■ DATA FOR THE TASK:
-- ==== Sys2Proof/Machine/Pipeline.lean ====
section
/-! DEFINITION. The gates before dispatch and the way out after it: energy, operand banks, scatter lists, engine completion, release,
overrun, cancellation and the commit of a transaction group (01_architecture R14, R15, R502; 03 R51, R52, R62-R64, R68; 04 R76-R80). -/
namespace Sys2Proof.Machine

/-! #### Stage 3 (16 R370, R372, R506; 01 R502) -/

/-- The energy of some units, in 1/64 credit. -/
def opEnergy (ks : List UnitKind) : Nat := (ks.map unitEnergy).sum

/-- The first operation that waits at stage 3, in admission order. -/
def firstWaiting (s : State) : Option Nat := (s.ops.find? (fun o => o.stage == .admitted)).map (·.id)

/-- ENERGY_GRANT: an operation whose class has no live unit of a kind it needs takes no grant and goes to its pre-dispatch outcome;
otherwise it is granted when it is first in admission order and the grants fit the budget. -/
def energyGrant (needs : State → Op → List UnitKind) (id : Nat) (s : State) : State :=
  match op? s id with
  | none => s
  | some o =>
    if o.stage != .admitted || !modeRuns s (opClass o.desc) then s
    else
      let ks := needs s o
      if ks.any (fun k => (liveUnits s k).isEmpty) then
        updOp id (fun o => { o with stage := .leased, preFail := o.preFail ++ [.engineEclipsed] }) s
      else
        let e := opEnergy ks
        if firstWaiting s == some id && energyUsed s + e ≤ 64 * (effectiveBudget s - standing s) then
          updOp id (fun o => { o with stage := .energised, energy := e }) s
        else s

/-! #### Stage 4 (01 R14, 15 R344, 03 R54, 09 R185) -/

/-- A free unit for an instance: a long-number unit whose recorded instance matches first (09 R187); for a stream lane, one of the
RESERVE lanes for snooped operations only, the highest-numbered ones, where one is free (10 R206); otherwise the lowest-numbered
(DESIGN CHOICE, log 7). -/
def unitFor (s : State) (inst : Nat) (snooped : Bool) (taken : List UnitRef) (k : UnitKind) : Option Nat :=
  let free := (liveUnits s k).filter (fun n => !(busyUnits s).contains ⟨k, n⟩ && !taken.contains ⟨k, n⟩)
  let general := 64 - min 16 (setting s 0x080040 4 0)
  if k = .ln then (free.find? (fun n => lookup n s.eng.lnOwner == some inst)).or free.head?
  else if k = .lane then (if snooped then (free.find? (general ≤ ·)).or free.head? else free.find? (· < general))
  else free.head?

/-- Units chosen for an operation, one per kind it needs; none while one is not free. -/
def chooseUnits (s : State) (inst : Nat) (snooped : Bool) : List UnitKind → List UnitRef → Option (List UnitRef)
  | [], acc => some acc
  | k :: ks, acc =>
    match unitFor s inst snooped acc k with
    | none => none
    | some n => chooseUnits s inst snooped ks (acc ++ [⟨k, n⟩])

/-- The operation is a snooped one (10 R218): a digest mask on an operation of another class than FX's. -/
def snooped (d : Desc) : Bool := bits d.param 15 12 != 0 && opClass d != 6

/-- Operations naming one stream are taken in admission order: it waits while an earlier one has not finished (10 R212). -/
def streamBlocked (s : State) (o : Op) : Bool :=
  namesStream o.desc.opcode
    && (s.ops.takeWhile (·.id != o.id)).any (fun x => namesStream x.desc.opcode && x.desc.keyA == o.desc.keyA && x.stage != .finished)

/-- An operation waits for no lane any more: its yield entry is free, and what it held is gone. -/
def unyield (id : Nat) (s : State) : State :=
  { s with fx := { s.fx with yielded := s.fx.yielded.filter (· != id), saved := del id s.fx.saved } }

/-- Operations that have yielded resume on the next free lanes, ahead of operations that have not started (10 R221). -/
def resumeOne (s : State) (id : Nat) : State :=
  match op? s id with
  | none => unyield id s
  | some o =>
    if o.stage != .running || !o.waiting then unyield id s
    else match unitFor s o.inst false [] .lane with
      | none => s
      | some n =>
        setLeases o.banks (.unit .lane n (opClass o.desc) id)
          (updOp id (fun o => { o with waiting := false, units := [⟨.lane, n⟩], since := s.beat }) (unyield id s))

def resumeYielded (s : State) : State := s.fx.yielded.foldl resumeOne s

/-- Banks that a buffer of `size` bytes takes (03 R54). -/
def banksFor (size : Nat) : Nat := ceilDiv size 262144

/-- Banks a BUF_CREATE has taken at stage 4 for the buffer it has still to create. -/
def comingBanks (s : State) : List Nat := ((s.ops.filter (fun o => o.desc.opcode == 0x0711 && o.stage == .leased)).map (·.banks)).flatten

/-- BUFFER_SPACE (03 R54): above BANK_LIMIT, or above the banks that are neither withdrawn nor held by a standing lease or another
buffer, which one on its way to be created is. -/
def bufferNoSpace (s : State) (n : Nat) : Bool :=
  let limit := min 64 (setting s 0x0A0040 6 0)
  let coming := comingBanks s
  let usable := (s.mem.leases.zipIdx.filter (fun (l, i) =>
    match l with
    | .withdrawn | .standing | .buffer _ => false
    | _ => !s.mem.lost.contains i && !coming.contains i)).length
  limit < bufBanks s + coming.length + n || usable < n

/-- The long-number unit's working memory must be wiped before another instance's operation (09 R185, R186). -/
def needsWipe (s : State) (o : Op) (us : List UnitRef) : Bool :=
  us.any (fun u => u.kind == .ln && (s.eng.lnDirty.contains u.num ||
    (match lookup u.num s.eng.lnOwner with | some i => i != o.inst | none => false)))

/-- STATEFUL_RESERVE sequencers are withheld from class 0x02 (06 R107). -/
def sequencerWithheld (s : State) (o : Op) : Bool :=
  opClass o.desc == 2
    && (liveUnits s .hf).length - min 8 (setting s 0x050020 3 0)
        ≤ (s.ops.filter (fun x => opClass x.desc == 2 && (x.stage == .leased || x.stage == .running) && x.units.any (·.kind == .hf))).length

/-- Units and banks for an operation that has its energy; without a live unit of a kind it needs it goes to its pre-dispatch outcome
(01 R502).  How many banks an engine operation leases the spec leaves open: `given`
is the sender's (log 7); a buffer takes what its size needs. -/
def leaseNow (needs : State → Op → List UnitKind) (banks : Desc → Option Nat) (id given : Nat) (s : State) : State :=
  match op? s id with
  | none => s
  | some o =>
    if o.stage != .energised || !modeRuns s (opClass o.desc) then s
    else if (needs s o).any (fun k => (liveUnits s k).isEmpty) then
      updOp id (fun o => { o with stage := .leased, energy := 0, preFail := o.preFail ++ [.engineEclipsed] }) s
    else if streamBlocked s o || sequencerWithheld s o then s
    else if o.desc.opcode = 0x0711 then
      let k := banksFor o.desc.inLen
      if bufferNoSpace s k then updOp id (fun o => { o with stage := .leased, preFail := o.preFail ++ [.bufferSpace] }) s
      else match freeBanks s k with
        | none => s
        | some bs => setLeases bs (.unit .kv 0 7 id) (updOp id (fun o => { o with stage := .leased, banks := bs, since := s.beat }) s)
    else
      let n := (banks o.desc).getD given
      match chooseUnits s o.inst (snooped o.desc) (needs s o) [], freeBanks s n with
      | some us, some bs =>
        let l : Lease := match us with | u :: _ => .unit u.kind u.num (opClass o.desc) id | [] => .free
        setLeases bs l (updOp id (fun o => { o with stage := .leased, units := us, banks := bs, since := s.beat, wipeWait := needsWipe s o us }) s)
      | _, _ => s

/-- BANK_LEASE: yielded operations resume first (10 R221). -/
def bankLease (needs : State → Op → List UnitKind) (banks : Desc → Option Nat) (id given : Nat) (s : State) : State :=
  leaseNow needs banks id given (resumeYielded s)

/-- LN_OWNER_WIPE: the unit's working memory is wiped for its next owner (09 R185); LN_STATS.WIPES counts it. -/
def lnOwnerWipe (unit : Nat) (s : State) : State :=
  if s.ops.any (fun o => o.wipeWait && o.units.contains ⟨.ln, unit⟩) || s.eng.lnDirty.contains unit then
    { s with
      eng := { s.eng with lnWipes := sat 0xFFFF (s.eng.lnWipes + 1), lnDirty := s.eng.lnDirty.filter (· != unit)
                          lnOwner := del unit s.eng.lnOwner, lnWork := del unit s.eng.lnWork }
      ops := s.ops.map (fun o => if o.units.contains ⟨.ln, unit⟩ then { o with wipeWait := false } else o) }
  else s

def execLnOwnerWipe (unit : Nat) (s : State) : Host.Outcome State Fault Refusal := .next (lnOwnerWipe unit s)

/-! #### Scatter lists (03 R51, R52) -/

/-- SCATTER_WALK of one operand, 0 IN, 1 AUX, 2 OUT, with the list's entries as read; `failed` where a read of the list failed, `poison`
where a word of it carried EP. -/
def scatterWalk (id fieldNo : Nat) (words : List Bytes) (failed poison : Bool) (s : State) : State :=
  match op? s id with
  | none => s
  | some o =>
    let (r, len) := match fieldNo with
      | 0 => (o.desc.inRef, o.desc.inLen)
      | 1 => (o.desc.auxRef, o.desc.auxLen)
      | _ => (o.desc.outRef, o.desc.outCap)
    let have_ := match fieldNo with | 0 => o.inPieces | 1 => o.auxPieces | _ => o.outPieces
    if o.stage != .leased || refKind r != .scatter || !have_.isEmpty then s
    else
      match if failed || poison then none else walkScatter words 0 0 with
      | none => updOp id (fun o => { o with preFail := o.preFail ++ [.badScatter], poisonSeen := o.poisonSeen || poison }) s
      | some ps =>
        let bad := if scatterSum ps = len then [] else [Status.lengthMismatch]
        updOp id (fun o =>
          match fieldNo with
          | 0 => { o with inPieces := ps, preFail := o.preFail ++ bad }
          | 1 => { o with auxPieces := ps, preFail := o.preFail ++ bad }
          | _ => { o with outPieces := ps, preFail := o.preFail ++ bad }) s

def execScatterWalk (op fieldNo : Nat) (words : List Bytes) (failed poison : Bool) (s : State) :
    Host.Outcome State Fault Refusal := .next (scatterWalk op fieldNo words failed poison s)

/-! #### Engine done (01 R14, R15) -/

/-- A unit that failed the check of its own result is eclipsed when it is done with the operation (06 R109, R116; 09 R182, R184). -/
def eclipseSuspect (o : Op) (s : State) : State :=
  match o.units.find? (fun u => some u.kind == o.selfFault) with
  | some u => sendFault (unitSource u) 2 2 u.num s
  | none => s

/-- IM_RELEASE_CTRL.WATCHDOG_MULT (R77). -/
def watchdogMult (s : State) : Nat := max 4 (setting s 0x030200 7 0)

/-- MAX_MULT of CODE_KG_CTRL or LN_KG_CTRL (08 R172, 09 R201). -/
def maxMult (s : State) (off : Nat) : Nat := min (max 2 (setting s off 3 0)) (watchdogMult s - 1)

/-- A group key its operation made has come into being: the operation has waited for its replication (12 R269). -/
def groupMade (o : Op) : Bool := o.parked.effects.any (fun e => match e with | .slotLive n => 15360 ≤ n | _ => false)

/-- A key generation whose search a retry limit ends, never the watchdog (08 R172, 09 R201). -/
def retryLimited (opcode : Nat) : Bool := opcode == 0x0401 || opcode == 0x0511

/-- The engine has been stopped: at its retry limit, or by the watchdog at WATCHDOG_MULT (R77, 08 R172).  An operation that can wait for
another agent or for a lane is not held to it here (log 40). -/
def stoppedEngine (s : State) (o : Op) : Bool :=
  let limit := if o.desc.opcode = 0x0401 then maxMult s 0x060020 else if o.desc.opcode = 0x0511 then maxMult s 0x070020 else watchdogMult s
  [1, 2, 4, 5].contains (opClass o.desc) && !o.cancel && !groupMade o && 0 < o.slot && o.dispatch + limit * o.slot < s.beat

/-- A part of a compound operation ends before its last: its unit and that unit's energy come back (11 R228; the parts end in the order of
the operation's units, log 86). -/
def partDone (o : Op) (s : State) : State :=
  let us := o.units.take 1
  switchUnits us (resumeYielded (updOp o.id (fun o => { o with units := o.units.drop 1, energy := o.energy - opEnergy (us.map (·.kind)) })
    (clearWork us s)))
  |> eclipseSuspect { o with units := us }

/-- ENGINE_DONE: the unit has finished; unit, credits and banks come back, and key references drop. -/
def engineDone (id : Nat) (s : State) : State :=
  let s := resumeYielded s
  match op? s id with
  | none => s
  | some o =>
    if o.stage != .running || opClass o.desc = 0x0F || o.waiting || stoppedEngine s o then s
    else if opClass o.desc = 8 && 1 < o.units.length then partDone o s
    else
      let isBuf := o.desc.opcode = 0x0711
      let s := if isBuf then s else returnBanks o.banks s
      let s := clearWork o.units s
      let s := if o.cancel then failStream o s else directWrite o s
      switchUnits o.units (resumeYielded (sweepWiping (updOp id (fun o =>
        { o with
          stage := .finished, doneBeat := s.beat, banks := if isBuf then o.banks else []
          checkpoint := o.cancel
          parked := if o.cancel then { o.parked with status := .aborted, out := [] } else o.parked }) s)))
      |> eclipseSuspect o

/-- BANK_WIPE: a bank's wipe ends and it returns to the pool, or leaves it where it is withdrawn (15 R336, R345). -/
def bankWipe (b : Nat) (s : State) : State :=
  match s.mem.leases[b]? with
  | some .wiping => setLeases [b] (if s.mem.lost.contains b then .withdrawn else .free) s
  | _ => s

def execBankWipe (bank : Nat) (s : State) : Host.Outcome State Fault Refusal := .next (bankWipe bank s)

/-- DMA_READ_TIMEOUT: the read's data is delivered as poison (15 R333): an operation still to consume it is failed with it.  Where the
lower code of a stream's own lengths stands, so does its NOT_EQUAL (02 R41). -/
def dmaReadTimeout (id : Nat) (s : State) : State :=
  match op? s id with
  | none => s
  | some o =>
    if o.stage == .running && opClass o.desc != 0x0F then
      failStream o (updOp id (fun o =>
        { o with
          poisonSeen := true
          parked :=
            { o.parked with
              status := (firstSlot ([Status.poisonConsumed] ++ (if o.parked.status = .ok then [] else [o.parked.status]))).getD .ok
              verdict := if (o.parked.status == .truncated || o.parked.status == .overrun) && o.parked.verdict == .notEqual then .notEqual
                else .none
              out := [] } }) s)
    else s

def execDmaReadTimeout (op : Nat) (s : State) : Host.Outcome State Fault Refusal := .next (dmaReadTimeout op s)

end Sys2Proof.Machine
end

■ WHAT THE TASK REQUIRES: Working from the records above, write out verbatim only the lines from the line containing "def groupMade (o" through the line containing "def stoppedEngine (s".

■ REPLY:
def groupMade (o : Op) : Bool := o.parked.effects.any (fun e => match e with | .slotLive n => 15360 ≤ n | _ => false)

/-- A key generation whose search a retry limit ends, never the watchdog (08 R172, 09 R201). -/
def retryLimited (opcode : Nat) : Bool := opcode == 0x0401 || opcode == 0x0511

/-- The engine has been stopped: at its retry limit, or by the watchdog at WATCHDOG_MULT (R77, 08 R172).  An operation that can wait for
another agent or for a lane is not held to it here (log 40). -/
def stoppedEngine (s : State) (o : Op) : Bool :=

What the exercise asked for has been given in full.